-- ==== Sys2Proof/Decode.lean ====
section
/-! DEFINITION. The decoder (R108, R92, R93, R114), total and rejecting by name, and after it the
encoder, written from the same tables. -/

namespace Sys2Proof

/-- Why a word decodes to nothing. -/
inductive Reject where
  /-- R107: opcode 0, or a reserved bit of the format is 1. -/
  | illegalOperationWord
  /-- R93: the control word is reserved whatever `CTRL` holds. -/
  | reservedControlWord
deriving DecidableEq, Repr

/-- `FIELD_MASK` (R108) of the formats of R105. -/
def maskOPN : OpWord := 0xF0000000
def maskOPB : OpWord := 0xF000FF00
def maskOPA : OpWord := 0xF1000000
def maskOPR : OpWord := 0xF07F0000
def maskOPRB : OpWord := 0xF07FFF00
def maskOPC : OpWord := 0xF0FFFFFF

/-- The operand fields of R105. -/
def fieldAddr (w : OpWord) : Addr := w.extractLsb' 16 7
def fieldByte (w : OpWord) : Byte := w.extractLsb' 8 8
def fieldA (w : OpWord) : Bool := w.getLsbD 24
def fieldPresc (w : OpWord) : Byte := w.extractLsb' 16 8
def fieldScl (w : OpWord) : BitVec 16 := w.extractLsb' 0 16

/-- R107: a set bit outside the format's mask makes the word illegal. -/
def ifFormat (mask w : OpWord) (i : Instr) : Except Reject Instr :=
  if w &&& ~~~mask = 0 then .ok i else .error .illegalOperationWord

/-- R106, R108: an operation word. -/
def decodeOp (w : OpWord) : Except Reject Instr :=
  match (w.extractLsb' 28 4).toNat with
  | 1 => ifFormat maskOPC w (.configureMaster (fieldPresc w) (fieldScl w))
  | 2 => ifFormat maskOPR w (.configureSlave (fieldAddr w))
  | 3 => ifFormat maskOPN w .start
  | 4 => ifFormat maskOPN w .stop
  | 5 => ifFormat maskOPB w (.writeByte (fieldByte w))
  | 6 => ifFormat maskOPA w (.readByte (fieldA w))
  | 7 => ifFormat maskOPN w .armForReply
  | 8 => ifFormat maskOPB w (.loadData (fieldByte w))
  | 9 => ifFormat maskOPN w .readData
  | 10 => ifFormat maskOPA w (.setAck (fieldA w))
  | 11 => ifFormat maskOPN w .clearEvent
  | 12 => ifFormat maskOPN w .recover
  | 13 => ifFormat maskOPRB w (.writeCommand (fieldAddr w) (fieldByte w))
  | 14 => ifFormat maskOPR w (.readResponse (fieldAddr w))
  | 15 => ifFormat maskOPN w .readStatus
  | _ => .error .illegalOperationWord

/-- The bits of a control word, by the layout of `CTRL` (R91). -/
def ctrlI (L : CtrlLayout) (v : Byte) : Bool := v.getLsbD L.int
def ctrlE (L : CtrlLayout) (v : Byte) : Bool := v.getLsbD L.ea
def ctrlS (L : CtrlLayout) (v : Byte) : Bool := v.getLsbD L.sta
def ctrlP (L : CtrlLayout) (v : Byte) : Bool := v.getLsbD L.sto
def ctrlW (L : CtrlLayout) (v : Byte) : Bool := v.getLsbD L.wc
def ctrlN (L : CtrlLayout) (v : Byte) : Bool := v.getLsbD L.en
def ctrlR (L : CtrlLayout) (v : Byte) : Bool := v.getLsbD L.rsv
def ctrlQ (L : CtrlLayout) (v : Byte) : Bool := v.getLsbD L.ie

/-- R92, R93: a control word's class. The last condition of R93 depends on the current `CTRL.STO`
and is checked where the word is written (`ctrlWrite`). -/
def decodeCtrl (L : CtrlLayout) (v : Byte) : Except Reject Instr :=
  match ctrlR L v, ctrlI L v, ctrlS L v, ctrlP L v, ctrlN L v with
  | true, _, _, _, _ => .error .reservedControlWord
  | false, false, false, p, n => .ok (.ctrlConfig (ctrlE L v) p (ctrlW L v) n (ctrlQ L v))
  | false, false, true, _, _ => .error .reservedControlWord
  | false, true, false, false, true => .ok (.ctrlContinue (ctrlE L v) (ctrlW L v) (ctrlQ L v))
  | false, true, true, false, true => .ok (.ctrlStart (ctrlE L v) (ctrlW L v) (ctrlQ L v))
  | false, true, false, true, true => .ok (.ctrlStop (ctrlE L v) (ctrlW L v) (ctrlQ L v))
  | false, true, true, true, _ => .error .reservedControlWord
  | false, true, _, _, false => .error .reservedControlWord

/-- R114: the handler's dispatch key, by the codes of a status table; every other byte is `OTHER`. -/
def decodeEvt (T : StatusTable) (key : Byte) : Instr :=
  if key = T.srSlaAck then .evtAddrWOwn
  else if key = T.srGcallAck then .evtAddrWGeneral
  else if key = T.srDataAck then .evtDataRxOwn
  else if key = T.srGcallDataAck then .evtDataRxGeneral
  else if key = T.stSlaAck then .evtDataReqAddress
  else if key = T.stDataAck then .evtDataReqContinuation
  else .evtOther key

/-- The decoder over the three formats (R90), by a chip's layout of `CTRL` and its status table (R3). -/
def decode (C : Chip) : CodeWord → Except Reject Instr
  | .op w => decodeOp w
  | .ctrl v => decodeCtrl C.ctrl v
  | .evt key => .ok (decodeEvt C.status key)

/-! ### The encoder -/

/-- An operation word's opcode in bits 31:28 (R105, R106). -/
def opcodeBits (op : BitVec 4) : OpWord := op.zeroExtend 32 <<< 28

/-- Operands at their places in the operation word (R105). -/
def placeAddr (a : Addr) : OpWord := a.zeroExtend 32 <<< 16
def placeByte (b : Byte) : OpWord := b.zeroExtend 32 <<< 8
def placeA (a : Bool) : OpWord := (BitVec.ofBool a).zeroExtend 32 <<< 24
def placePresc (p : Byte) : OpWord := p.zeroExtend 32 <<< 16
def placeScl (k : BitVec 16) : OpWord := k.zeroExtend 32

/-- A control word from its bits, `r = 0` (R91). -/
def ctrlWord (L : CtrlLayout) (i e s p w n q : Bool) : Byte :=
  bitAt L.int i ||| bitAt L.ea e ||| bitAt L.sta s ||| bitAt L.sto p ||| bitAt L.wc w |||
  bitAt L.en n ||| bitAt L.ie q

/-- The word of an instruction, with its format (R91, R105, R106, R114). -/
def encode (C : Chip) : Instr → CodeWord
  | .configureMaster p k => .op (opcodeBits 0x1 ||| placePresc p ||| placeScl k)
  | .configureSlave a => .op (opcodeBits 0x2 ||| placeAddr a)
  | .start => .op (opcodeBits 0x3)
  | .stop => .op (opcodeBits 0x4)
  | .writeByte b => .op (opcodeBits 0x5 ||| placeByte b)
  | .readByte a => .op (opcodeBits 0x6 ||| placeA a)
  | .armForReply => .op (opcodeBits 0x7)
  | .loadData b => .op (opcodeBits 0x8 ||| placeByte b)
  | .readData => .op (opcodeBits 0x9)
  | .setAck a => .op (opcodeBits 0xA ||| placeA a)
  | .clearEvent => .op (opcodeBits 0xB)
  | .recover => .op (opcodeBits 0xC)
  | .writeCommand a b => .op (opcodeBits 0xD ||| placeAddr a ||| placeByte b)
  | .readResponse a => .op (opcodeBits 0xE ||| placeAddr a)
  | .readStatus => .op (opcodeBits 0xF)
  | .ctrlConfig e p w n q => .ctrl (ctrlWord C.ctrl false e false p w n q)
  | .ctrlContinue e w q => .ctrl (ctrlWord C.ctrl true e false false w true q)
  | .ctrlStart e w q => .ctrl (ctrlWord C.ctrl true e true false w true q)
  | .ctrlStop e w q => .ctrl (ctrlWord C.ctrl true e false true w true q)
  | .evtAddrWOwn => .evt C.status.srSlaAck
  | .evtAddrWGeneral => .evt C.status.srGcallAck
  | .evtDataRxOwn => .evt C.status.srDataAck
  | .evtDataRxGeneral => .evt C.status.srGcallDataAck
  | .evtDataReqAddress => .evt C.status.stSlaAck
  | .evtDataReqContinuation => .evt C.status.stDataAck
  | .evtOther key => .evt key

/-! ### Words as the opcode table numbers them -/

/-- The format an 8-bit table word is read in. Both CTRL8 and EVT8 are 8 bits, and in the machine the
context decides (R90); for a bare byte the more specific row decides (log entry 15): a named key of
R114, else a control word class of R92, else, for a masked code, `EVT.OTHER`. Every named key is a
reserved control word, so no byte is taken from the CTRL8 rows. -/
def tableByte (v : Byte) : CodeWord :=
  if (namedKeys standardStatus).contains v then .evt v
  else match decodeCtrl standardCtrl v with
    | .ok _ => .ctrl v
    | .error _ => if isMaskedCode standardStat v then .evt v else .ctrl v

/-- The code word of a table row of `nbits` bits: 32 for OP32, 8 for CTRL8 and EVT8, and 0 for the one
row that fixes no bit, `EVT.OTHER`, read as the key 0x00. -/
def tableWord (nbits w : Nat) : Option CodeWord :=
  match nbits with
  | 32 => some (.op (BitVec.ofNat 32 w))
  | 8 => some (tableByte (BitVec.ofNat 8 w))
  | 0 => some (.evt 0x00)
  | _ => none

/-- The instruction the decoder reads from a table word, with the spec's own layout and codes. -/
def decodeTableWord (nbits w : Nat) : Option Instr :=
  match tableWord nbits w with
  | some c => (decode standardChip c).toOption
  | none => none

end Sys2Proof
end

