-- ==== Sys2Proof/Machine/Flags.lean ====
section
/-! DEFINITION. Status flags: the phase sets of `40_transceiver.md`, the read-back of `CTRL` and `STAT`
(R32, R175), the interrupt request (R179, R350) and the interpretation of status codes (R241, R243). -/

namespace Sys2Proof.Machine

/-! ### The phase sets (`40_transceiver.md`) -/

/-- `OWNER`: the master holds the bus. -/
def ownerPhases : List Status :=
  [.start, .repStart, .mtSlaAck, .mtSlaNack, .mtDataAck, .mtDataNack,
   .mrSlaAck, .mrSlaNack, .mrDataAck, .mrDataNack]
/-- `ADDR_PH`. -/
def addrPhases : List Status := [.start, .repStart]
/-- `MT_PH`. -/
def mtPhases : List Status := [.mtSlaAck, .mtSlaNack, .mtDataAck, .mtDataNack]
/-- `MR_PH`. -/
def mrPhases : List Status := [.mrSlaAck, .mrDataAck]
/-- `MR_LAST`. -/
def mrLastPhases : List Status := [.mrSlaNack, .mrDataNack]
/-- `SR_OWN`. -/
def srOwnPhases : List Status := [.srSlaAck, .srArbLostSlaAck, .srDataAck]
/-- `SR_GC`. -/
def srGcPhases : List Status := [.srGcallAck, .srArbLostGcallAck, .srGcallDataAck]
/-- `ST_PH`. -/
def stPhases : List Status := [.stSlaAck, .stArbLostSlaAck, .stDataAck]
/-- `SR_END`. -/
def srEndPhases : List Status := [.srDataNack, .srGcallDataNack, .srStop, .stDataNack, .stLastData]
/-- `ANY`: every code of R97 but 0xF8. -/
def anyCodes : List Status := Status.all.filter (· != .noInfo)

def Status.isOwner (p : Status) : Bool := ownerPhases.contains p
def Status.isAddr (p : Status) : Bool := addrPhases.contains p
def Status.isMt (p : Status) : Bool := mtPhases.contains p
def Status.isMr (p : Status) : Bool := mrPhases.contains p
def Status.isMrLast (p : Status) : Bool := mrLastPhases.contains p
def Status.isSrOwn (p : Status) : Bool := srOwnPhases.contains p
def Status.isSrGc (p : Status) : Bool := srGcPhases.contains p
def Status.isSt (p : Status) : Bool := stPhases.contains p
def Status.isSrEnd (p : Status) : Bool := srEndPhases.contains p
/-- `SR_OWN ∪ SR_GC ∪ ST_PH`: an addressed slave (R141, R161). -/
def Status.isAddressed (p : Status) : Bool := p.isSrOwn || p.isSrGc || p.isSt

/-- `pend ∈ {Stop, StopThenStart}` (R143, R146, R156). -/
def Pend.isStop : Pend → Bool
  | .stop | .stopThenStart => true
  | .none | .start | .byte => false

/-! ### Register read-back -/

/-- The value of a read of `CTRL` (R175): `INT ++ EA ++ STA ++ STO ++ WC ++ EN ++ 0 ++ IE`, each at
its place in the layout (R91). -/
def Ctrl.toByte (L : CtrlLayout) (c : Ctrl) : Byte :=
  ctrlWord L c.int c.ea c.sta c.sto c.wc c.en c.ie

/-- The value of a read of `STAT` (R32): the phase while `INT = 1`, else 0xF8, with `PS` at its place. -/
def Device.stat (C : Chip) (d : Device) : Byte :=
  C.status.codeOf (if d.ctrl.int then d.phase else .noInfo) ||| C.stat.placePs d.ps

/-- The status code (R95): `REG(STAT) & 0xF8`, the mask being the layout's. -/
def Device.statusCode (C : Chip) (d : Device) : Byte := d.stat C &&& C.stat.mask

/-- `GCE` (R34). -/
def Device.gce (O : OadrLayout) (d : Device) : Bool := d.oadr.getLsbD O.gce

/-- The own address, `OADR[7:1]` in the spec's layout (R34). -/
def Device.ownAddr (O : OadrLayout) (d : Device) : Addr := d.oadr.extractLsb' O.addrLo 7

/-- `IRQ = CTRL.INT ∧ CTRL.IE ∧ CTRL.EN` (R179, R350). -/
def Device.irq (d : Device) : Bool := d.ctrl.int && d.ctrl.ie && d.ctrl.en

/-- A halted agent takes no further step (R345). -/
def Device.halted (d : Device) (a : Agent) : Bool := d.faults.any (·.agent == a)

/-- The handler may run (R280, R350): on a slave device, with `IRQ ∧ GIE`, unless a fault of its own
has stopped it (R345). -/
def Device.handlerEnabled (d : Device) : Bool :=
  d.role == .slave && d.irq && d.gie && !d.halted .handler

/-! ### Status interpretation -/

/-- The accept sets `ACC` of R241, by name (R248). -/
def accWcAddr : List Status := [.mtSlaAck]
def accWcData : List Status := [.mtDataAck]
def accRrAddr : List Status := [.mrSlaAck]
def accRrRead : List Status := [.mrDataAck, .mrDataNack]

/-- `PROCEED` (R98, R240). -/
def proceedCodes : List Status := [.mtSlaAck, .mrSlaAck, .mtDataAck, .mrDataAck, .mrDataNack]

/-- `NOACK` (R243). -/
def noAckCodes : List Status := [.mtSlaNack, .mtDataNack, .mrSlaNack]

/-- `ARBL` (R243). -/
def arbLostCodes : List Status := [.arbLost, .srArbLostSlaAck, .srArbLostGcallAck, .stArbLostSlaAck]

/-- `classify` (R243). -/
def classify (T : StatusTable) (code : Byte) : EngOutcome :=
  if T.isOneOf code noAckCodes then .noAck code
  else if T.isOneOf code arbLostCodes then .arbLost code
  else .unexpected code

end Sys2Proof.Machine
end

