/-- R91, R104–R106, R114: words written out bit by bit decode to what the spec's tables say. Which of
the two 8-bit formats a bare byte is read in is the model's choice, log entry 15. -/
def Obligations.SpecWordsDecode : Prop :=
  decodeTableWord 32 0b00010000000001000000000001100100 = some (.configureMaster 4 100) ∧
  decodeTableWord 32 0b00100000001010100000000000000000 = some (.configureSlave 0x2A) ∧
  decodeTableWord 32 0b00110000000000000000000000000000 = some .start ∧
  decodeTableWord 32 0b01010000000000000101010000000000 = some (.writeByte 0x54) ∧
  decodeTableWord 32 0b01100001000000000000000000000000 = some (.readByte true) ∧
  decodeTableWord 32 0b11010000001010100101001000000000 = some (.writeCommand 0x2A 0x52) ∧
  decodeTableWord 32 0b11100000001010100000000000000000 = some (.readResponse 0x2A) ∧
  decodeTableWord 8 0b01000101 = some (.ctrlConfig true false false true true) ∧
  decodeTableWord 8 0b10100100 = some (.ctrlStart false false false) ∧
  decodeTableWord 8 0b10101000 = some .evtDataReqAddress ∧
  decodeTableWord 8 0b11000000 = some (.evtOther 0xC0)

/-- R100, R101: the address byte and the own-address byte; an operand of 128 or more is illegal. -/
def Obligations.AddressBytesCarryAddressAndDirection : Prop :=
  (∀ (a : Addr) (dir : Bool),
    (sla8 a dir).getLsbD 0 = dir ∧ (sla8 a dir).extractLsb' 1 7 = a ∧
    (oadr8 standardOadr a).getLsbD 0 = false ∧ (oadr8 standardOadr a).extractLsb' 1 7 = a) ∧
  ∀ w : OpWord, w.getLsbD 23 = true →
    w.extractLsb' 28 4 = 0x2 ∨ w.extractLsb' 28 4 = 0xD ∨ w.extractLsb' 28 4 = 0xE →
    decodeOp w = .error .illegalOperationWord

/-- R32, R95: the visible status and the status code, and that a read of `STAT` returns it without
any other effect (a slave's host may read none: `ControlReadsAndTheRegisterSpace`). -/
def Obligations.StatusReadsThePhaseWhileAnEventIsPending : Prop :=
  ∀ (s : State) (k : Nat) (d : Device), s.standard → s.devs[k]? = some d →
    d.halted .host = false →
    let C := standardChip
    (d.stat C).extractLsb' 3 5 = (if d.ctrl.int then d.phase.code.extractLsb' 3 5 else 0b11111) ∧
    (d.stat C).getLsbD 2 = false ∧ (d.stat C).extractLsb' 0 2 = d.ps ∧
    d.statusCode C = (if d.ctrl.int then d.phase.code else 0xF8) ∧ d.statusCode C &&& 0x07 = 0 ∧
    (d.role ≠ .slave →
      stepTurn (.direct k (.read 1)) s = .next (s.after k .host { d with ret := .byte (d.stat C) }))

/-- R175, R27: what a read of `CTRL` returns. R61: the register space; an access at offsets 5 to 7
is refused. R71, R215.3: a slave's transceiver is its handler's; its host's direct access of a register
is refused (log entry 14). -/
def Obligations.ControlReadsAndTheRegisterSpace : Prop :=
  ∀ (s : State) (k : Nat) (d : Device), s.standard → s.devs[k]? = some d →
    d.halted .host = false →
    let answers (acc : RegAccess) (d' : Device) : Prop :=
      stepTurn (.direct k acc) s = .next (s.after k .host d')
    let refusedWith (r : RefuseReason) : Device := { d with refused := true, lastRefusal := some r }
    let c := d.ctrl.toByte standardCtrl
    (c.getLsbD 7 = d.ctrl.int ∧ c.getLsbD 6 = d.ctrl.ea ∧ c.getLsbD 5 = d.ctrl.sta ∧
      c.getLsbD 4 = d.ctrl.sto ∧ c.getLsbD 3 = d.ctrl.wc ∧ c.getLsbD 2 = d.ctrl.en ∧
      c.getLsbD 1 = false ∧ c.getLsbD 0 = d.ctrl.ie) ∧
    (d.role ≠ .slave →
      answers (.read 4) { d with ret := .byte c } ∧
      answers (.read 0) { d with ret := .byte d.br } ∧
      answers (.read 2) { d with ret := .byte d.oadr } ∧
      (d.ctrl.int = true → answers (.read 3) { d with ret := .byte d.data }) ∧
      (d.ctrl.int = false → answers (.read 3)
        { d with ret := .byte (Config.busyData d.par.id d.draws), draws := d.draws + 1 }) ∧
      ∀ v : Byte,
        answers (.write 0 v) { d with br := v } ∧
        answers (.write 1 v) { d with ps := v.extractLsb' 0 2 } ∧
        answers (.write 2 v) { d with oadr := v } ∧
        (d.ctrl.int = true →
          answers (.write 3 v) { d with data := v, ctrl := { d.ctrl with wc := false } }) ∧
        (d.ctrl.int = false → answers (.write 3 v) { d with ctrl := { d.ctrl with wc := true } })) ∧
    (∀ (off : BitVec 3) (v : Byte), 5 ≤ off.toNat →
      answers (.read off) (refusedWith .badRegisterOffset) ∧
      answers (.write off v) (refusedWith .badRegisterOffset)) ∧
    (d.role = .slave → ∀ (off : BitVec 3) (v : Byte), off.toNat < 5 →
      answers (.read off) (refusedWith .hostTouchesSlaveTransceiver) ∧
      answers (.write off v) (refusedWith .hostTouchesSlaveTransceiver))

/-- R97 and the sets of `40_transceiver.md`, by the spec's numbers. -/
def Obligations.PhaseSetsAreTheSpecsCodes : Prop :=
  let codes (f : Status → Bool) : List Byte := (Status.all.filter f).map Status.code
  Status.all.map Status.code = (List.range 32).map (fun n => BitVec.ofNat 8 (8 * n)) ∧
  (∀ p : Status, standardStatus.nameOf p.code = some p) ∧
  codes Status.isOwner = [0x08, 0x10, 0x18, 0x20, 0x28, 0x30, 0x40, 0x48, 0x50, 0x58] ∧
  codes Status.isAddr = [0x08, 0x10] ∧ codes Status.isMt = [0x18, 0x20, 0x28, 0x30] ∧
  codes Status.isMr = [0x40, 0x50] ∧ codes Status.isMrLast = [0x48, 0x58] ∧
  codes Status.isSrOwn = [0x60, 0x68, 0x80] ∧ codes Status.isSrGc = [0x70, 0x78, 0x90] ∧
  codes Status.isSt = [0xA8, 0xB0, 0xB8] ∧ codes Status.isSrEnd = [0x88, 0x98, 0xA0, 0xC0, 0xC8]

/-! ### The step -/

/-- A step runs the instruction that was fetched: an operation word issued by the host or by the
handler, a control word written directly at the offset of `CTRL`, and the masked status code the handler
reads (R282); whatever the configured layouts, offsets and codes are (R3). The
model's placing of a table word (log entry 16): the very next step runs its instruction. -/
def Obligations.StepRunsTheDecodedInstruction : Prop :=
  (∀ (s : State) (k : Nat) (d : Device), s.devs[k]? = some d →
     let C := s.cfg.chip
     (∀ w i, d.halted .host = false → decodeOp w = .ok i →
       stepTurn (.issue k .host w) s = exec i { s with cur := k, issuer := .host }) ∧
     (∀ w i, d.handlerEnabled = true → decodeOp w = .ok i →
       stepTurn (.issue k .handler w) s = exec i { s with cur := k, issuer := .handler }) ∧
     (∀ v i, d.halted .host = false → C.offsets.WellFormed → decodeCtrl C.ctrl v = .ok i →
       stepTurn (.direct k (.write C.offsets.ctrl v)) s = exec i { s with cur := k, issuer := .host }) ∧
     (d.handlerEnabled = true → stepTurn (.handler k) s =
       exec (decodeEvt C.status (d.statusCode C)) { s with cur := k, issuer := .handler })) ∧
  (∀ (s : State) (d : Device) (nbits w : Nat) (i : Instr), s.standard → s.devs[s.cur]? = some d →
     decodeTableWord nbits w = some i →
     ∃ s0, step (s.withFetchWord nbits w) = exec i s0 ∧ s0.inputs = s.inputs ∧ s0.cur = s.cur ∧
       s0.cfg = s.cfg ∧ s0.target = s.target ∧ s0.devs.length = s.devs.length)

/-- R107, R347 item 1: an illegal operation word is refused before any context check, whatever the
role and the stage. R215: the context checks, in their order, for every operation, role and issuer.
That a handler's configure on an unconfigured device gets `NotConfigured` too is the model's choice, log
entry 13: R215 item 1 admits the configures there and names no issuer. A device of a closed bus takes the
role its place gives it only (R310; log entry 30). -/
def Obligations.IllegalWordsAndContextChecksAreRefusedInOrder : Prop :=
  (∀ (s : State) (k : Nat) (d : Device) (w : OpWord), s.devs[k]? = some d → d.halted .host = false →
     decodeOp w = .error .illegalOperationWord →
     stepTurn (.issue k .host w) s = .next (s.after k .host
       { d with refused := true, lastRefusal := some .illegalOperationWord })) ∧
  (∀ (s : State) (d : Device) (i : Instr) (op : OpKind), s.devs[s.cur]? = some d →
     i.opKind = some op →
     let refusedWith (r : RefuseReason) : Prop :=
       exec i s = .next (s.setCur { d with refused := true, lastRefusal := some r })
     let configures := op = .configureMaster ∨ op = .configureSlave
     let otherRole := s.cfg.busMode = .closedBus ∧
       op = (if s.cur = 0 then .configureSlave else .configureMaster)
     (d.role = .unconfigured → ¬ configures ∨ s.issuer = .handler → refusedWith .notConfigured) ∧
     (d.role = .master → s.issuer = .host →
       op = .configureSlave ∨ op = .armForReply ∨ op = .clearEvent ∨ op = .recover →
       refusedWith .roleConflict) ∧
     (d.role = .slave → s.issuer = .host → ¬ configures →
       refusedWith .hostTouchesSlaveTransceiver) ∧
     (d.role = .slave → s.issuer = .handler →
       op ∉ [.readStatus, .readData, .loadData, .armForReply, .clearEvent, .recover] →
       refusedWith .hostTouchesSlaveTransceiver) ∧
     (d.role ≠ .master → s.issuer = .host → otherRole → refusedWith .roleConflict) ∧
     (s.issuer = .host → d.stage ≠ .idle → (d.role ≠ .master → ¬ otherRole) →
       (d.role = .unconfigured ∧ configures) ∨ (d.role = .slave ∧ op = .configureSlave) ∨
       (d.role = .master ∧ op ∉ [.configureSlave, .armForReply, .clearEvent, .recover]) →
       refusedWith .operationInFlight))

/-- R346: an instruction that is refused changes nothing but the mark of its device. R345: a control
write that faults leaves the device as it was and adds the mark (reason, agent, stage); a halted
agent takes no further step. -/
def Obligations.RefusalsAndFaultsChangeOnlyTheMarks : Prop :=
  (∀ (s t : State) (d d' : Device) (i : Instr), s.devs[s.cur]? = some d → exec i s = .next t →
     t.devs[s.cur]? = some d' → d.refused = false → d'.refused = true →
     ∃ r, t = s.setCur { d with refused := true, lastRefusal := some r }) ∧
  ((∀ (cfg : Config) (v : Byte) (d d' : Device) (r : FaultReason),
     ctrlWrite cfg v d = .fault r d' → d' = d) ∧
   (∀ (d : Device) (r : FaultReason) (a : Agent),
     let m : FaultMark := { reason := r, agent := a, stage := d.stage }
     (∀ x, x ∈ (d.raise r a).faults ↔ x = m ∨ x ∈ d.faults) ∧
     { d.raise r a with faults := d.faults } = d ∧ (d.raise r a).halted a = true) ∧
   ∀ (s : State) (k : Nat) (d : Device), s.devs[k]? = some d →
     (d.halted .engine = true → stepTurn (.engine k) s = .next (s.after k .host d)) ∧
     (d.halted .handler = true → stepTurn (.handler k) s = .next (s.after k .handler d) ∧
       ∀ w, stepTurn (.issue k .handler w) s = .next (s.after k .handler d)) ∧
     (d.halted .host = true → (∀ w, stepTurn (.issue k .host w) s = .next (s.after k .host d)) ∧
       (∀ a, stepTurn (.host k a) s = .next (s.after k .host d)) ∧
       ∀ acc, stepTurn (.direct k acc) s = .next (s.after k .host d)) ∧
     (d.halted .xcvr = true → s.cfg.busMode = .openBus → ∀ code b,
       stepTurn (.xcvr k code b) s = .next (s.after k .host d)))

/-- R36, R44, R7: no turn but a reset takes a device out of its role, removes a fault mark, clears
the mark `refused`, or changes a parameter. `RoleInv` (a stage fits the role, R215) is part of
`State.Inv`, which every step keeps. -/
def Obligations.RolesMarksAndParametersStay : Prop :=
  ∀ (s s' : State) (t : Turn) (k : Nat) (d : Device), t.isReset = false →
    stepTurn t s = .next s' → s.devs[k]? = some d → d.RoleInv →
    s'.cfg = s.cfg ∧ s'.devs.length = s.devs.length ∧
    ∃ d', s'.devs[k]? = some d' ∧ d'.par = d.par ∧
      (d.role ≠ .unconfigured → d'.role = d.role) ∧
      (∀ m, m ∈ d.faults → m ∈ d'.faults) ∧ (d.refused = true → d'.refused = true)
········
__WHAT YOU SHOULD DO__
The reply should hold only the lines of the listing above starting at the line containing "def proceedCodes : List" and ending at the line containing "the two 8-bit", exactly as written.

__FINISHED EXERCISE__
def proceedCodes : List Status := [.mtSlaAck, .mrSlaAck, .mtDataAck, .mrDataAck, .mrDataNack]

/-- `NOACK` (R243). -/
def noAckCodes : List Status := [.mtSlaNack, .mtDataNack, .mrSlaNack]

/-- `ARBL` (R243). -/
def arbLostCodes : List Status := [.arbLost, .srArbLostSlaAck, .srArbLostGcallAck, .stArbLostSlaAck]

/-- `classify` (R243). -/
def classify (T : StatusTable) (code : Byte) : EngOutcome :=
  if T.isOneOf code noAckCodes then .noAck code
  else if T.isOneOf code arbLostCodes then .arbLost code
  else .unexpected code

end Sys2Proof.Machine
end

/-- R91, R104–R106, R114: words written out bit by bit decode to what the spec's tables say. Which of
the two 8-bit formats a bare byte is read in is the model's choice, log entry 15. -/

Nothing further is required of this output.